*Recorded information*:

_ _ _ _ _

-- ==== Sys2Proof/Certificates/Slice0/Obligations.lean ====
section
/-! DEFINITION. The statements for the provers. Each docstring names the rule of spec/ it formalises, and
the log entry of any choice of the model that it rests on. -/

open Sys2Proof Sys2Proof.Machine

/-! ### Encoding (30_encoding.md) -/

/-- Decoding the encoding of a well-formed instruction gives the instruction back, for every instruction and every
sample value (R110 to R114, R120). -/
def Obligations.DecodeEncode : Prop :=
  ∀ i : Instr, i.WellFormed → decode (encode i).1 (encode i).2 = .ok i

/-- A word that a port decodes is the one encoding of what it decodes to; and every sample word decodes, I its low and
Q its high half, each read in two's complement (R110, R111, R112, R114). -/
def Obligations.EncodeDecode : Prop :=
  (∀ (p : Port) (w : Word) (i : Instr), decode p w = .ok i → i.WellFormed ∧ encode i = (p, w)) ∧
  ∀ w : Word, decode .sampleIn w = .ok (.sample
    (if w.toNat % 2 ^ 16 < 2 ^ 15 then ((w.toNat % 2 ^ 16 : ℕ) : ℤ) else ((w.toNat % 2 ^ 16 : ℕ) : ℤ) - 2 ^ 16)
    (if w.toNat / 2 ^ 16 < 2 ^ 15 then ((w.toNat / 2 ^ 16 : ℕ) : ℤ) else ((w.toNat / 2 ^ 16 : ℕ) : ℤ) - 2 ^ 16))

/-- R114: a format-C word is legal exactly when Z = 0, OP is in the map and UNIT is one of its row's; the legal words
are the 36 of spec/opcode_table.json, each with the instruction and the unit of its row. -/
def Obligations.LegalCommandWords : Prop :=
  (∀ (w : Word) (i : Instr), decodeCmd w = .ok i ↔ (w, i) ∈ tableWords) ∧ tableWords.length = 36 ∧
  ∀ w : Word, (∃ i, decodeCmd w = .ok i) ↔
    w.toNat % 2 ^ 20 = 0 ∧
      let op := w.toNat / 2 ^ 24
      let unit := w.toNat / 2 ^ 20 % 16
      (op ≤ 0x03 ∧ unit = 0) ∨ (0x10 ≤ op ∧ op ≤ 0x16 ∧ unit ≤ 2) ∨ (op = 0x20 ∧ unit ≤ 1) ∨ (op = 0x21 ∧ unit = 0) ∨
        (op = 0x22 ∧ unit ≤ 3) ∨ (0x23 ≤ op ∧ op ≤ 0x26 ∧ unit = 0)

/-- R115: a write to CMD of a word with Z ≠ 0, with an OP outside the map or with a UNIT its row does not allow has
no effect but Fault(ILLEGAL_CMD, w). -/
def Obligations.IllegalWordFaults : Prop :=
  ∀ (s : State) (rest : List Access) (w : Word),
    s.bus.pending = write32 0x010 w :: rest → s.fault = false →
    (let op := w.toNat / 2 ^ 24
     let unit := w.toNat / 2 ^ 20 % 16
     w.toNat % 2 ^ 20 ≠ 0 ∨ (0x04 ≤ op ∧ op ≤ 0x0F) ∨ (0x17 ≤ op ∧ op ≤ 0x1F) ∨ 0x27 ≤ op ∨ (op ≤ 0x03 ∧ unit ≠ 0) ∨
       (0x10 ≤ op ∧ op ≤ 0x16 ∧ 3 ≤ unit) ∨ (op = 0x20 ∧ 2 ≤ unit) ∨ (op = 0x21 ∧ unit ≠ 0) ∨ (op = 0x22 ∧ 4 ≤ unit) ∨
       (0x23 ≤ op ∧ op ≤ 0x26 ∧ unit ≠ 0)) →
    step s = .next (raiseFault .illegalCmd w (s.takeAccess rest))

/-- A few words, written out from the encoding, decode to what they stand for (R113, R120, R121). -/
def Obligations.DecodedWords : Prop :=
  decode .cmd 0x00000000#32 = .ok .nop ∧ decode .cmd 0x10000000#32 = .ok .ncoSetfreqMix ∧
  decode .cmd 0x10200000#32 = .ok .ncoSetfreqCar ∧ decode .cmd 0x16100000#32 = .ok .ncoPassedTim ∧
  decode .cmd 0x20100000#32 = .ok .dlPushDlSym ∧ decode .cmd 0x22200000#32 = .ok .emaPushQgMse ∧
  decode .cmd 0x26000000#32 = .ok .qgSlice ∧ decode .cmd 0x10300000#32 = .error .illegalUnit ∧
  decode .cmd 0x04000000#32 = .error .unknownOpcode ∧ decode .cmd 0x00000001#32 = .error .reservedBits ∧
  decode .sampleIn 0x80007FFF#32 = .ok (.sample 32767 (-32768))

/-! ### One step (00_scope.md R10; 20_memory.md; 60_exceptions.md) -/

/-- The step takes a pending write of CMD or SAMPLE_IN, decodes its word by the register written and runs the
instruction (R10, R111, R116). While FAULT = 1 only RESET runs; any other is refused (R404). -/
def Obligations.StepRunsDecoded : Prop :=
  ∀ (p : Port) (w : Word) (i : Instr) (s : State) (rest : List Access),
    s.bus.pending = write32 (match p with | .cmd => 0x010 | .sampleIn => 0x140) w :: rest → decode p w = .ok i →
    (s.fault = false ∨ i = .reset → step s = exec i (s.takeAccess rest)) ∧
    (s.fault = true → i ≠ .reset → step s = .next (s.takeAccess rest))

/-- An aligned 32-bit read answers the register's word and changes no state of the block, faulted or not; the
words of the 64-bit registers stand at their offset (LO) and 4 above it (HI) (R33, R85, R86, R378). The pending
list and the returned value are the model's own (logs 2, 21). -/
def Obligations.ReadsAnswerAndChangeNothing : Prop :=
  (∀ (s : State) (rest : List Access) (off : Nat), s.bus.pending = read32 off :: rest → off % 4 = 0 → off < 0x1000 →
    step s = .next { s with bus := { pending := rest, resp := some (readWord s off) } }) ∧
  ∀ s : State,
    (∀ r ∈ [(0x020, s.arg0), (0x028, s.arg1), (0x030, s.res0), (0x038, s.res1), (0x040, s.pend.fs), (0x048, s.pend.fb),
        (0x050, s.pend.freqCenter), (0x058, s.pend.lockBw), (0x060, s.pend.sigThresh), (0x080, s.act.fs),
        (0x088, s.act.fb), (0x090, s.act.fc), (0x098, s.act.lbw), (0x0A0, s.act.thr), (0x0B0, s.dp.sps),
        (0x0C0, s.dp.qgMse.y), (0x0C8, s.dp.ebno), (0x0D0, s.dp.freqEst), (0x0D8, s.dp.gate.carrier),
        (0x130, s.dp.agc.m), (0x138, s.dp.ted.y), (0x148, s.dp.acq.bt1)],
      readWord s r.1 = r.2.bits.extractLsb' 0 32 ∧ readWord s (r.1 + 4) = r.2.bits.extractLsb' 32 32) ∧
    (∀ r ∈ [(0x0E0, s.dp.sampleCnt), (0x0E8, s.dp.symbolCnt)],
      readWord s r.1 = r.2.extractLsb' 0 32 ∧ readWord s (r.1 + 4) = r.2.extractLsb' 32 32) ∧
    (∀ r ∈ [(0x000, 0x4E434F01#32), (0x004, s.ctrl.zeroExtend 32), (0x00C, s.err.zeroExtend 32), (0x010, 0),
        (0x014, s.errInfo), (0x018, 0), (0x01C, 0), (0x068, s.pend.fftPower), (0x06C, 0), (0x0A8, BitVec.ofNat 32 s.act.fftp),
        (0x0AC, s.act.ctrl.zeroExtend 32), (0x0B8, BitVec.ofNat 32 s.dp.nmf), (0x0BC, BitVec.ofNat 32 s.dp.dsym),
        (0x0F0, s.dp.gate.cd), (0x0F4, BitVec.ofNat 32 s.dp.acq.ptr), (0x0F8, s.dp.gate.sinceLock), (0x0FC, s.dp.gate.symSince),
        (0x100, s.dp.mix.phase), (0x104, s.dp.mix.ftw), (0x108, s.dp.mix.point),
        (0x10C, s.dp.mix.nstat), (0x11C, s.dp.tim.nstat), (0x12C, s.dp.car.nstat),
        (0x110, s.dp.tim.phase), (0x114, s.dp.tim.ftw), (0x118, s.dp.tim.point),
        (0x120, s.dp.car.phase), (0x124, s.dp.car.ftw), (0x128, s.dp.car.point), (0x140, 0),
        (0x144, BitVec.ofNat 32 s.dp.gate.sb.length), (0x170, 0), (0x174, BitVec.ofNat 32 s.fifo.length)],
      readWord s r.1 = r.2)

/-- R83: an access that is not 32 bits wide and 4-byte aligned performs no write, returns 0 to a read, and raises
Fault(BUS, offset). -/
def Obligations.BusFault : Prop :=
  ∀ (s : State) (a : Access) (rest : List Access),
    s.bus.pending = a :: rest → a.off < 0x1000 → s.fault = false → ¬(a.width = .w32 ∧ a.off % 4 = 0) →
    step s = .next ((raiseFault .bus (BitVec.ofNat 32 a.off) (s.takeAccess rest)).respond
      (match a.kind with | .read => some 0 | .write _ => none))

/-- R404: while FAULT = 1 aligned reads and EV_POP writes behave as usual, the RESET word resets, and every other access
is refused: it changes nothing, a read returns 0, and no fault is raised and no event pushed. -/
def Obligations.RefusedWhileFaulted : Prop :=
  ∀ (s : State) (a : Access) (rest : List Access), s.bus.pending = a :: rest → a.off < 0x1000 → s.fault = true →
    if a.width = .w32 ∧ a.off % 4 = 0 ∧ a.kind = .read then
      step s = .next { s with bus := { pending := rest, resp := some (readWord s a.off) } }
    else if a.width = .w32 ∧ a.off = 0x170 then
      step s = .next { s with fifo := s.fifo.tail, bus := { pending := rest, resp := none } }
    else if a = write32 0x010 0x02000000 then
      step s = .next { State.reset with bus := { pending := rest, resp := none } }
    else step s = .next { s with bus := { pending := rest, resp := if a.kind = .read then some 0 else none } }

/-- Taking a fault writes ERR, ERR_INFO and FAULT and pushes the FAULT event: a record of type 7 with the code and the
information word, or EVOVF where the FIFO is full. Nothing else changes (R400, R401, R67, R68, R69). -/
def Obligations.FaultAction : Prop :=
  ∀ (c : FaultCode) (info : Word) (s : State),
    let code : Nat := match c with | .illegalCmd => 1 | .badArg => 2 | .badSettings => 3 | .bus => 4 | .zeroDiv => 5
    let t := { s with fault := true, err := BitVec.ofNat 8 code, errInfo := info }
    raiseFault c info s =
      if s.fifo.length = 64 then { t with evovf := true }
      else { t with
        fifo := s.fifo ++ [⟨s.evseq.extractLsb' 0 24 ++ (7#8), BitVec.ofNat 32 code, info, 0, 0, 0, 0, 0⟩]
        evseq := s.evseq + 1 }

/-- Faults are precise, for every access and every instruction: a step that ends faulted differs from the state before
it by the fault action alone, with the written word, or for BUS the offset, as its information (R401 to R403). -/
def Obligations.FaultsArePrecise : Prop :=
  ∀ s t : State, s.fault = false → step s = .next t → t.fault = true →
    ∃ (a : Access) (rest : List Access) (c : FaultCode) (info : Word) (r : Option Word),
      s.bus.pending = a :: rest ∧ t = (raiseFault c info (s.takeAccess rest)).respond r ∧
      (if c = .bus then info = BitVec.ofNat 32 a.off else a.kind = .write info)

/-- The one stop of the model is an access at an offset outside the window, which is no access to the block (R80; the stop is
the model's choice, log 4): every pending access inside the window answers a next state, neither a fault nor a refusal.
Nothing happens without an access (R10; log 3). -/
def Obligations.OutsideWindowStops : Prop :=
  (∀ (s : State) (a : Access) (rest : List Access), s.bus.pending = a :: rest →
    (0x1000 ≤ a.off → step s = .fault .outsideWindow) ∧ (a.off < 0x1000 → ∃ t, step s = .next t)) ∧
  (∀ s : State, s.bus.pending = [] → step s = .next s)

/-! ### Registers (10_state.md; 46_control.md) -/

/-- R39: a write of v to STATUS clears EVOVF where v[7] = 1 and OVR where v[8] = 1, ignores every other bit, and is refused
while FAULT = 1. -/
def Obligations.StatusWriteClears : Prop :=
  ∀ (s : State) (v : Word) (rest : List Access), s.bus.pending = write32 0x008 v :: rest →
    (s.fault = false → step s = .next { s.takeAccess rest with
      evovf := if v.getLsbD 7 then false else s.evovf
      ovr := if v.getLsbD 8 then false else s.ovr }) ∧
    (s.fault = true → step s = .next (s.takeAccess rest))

_ _ _ _ _

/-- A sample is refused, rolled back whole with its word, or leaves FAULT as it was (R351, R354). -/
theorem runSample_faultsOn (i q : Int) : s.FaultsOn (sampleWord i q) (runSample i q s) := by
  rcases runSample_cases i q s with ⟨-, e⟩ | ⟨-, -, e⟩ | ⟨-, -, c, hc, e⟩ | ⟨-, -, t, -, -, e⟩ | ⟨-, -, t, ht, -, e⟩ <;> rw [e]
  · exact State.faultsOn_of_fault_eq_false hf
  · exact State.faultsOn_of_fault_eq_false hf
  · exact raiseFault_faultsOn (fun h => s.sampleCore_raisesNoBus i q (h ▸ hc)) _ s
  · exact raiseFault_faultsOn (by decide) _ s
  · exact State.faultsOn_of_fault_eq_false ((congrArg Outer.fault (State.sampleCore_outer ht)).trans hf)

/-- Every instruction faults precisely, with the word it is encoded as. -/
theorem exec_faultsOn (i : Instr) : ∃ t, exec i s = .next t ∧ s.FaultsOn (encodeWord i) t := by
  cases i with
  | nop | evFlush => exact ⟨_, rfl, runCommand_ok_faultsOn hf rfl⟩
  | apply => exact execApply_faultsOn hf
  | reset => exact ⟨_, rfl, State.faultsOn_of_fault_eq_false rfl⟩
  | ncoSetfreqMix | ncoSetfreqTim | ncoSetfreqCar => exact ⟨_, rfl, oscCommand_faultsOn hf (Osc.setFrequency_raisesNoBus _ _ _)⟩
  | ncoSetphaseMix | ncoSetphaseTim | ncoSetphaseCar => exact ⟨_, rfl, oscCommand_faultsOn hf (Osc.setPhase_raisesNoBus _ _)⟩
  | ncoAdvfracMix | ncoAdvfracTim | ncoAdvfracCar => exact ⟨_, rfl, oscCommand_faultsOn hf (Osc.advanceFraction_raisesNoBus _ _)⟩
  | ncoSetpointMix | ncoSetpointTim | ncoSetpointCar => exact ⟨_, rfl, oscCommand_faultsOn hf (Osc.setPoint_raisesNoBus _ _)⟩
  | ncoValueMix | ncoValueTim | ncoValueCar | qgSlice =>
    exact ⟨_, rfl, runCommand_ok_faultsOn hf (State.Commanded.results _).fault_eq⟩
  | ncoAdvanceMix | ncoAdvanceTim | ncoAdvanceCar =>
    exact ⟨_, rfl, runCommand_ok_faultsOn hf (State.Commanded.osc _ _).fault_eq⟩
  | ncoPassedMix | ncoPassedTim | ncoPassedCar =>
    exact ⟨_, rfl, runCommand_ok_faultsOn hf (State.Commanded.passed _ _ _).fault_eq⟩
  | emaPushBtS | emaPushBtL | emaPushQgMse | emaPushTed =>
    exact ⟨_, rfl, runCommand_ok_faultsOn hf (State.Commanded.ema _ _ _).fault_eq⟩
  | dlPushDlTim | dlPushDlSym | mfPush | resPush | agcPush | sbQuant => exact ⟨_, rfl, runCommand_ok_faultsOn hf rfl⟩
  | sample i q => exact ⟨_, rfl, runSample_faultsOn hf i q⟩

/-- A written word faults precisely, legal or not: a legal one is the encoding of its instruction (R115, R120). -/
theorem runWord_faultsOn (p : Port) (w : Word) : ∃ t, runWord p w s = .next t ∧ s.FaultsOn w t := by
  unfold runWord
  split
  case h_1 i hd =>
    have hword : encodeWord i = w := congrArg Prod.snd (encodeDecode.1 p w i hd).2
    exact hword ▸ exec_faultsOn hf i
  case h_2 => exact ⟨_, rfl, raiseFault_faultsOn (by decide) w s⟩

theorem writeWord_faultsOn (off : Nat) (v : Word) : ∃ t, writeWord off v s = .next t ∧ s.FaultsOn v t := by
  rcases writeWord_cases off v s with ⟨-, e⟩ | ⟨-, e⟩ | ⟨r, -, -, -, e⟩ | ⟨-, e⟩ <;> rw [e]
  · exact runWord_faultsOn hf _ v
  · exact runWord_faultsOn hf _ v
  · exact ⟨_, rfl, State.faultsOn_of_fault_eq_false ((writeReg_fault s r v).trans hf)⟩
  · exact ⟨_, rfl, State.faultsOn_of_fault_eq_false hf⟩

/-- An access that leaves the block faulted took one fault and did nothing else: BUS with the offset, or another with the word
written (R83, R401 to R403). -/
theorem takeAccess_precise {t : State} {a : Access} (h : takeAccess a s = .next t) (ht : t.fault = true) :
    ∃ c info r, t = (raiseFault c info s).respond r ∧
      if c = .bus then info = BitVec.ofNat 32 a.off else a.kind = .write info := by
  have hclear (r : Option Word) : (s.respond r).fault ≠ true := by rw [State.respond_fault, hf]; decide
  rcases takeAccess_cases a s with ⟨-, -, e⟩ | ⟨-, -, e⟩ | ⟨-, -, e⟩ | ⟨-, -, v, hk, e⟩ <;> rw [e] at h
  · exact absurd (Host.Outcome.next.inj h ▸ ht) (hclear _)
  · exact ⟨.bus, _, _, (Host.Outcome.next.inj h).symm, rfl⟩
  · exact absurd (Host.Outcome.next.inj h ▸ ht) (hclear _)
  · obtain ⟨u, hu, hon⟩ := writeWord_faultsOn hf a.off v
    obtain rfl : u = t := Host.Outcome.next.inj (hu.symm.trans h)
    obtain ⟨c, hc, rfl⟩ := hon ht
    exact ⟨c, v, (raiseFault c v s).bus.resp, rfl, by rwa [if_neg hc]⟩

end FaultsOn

_ _ _ _ _

*Problem to work on*:
Keeping every character as it is, restate the lines above that run from the line with "Encoding (30_encoding.md) -/" through the line with "s.bus.pending = write32 0x010", both included, and nothing else.

*Expected answer*:
/-! ### Encoding (30_encoding.md) -/

/-- Decoding the encoding of a well-formed instruction gives the instruction back, for every instruction and every
sample value (R110 to R114, R120). -/
def Obligations.DecodeEncode : Prop :=
  ∀ i : Instr, i.WellFormed → decode (encode i).1 (encode i).2 = .ok i

/-- A word that a port decodes is the one encoding of what it decodes to; and every sample word decodes, I its low and
Q its high half, each read in two's complement (R110, R111, R112, R114). -/
def Obligations.EncodeDecode : Prop :=
  (∀ (p : Port) (w : Word) (i : Instr), decode p w = .ok i → i.WellFormed ∧ encode i = (p, w)) ∧
  ∀ w : Word, decode .sampleIn w = .ok (.sample
    (if w.toNat % 2 ^ 16 < 2 ^ 15 then ((w.toNat % 2 ^ 16 : ℕ) : ℤ) else ((w.toNat % 2 ^ 16 : ℕ) : ℤ) - 2 ^ 16)
    (if w.toNat / 2 ^ 16 < 2 ^ 15 then ((w.toNat / 2 ^ 16 : ℕ) : ℤ) else ((w.toNat / 2 ^ 16 : ℕ) : ℤ) - 2 ^ 16))

/-- R114: a format-C word is legal exactly when Z = 0, OP is in the map and UNIT is one of its row's; the legal words
are the 36 of spec/opcode_table.json, each with the instruction and the unit of its row. -/
def Obligations.LegalCommandWords : Prop :=
  (∀ (w : Word) (i : Instr), decodeCmd w = .ok i ↔ (w, i) ∈ tableWords) ∧ tableWords.length = 36 ∧
  ∀ w : Word, (∃ i, decodeCmd w = .ok i) ↔
    w.toNat % 2 ^ 20 = 0 ∧
      let op := w.toNat / 2 ^ 24
      let unit := w.toNat / 2 ^ 20 % 16
      (op ≤ 0x03 ∧ unit = 0) ∨ (0x10 ≤ op ∧ op ≤ 0x16 ∧ unit ≤ 2) ∨ (op = 0x20 ∧ unit ≤ 1) ∨ (op = 0x21 ∧ unit = 0) ∨
        (op = 0x22 ∧ unit ≤ 3) ∨ (0x23 ≤ op ∧ op ≤ 0x26 ∧ unit = 0)

/-- R115: a write to CMD of a word with Z ≠ 0, with an OP outside the map or with a UNIT its row does not allow has
no effect but Fault(ILLEGAL_CMD, w). -/
def Obligations.IllegalWordFaults : Prop :=
  ∀ (s : State) (rest : List Access) (w : Word),
    s.bus.pending = write32 0x010 w :: rest → s.fault = false →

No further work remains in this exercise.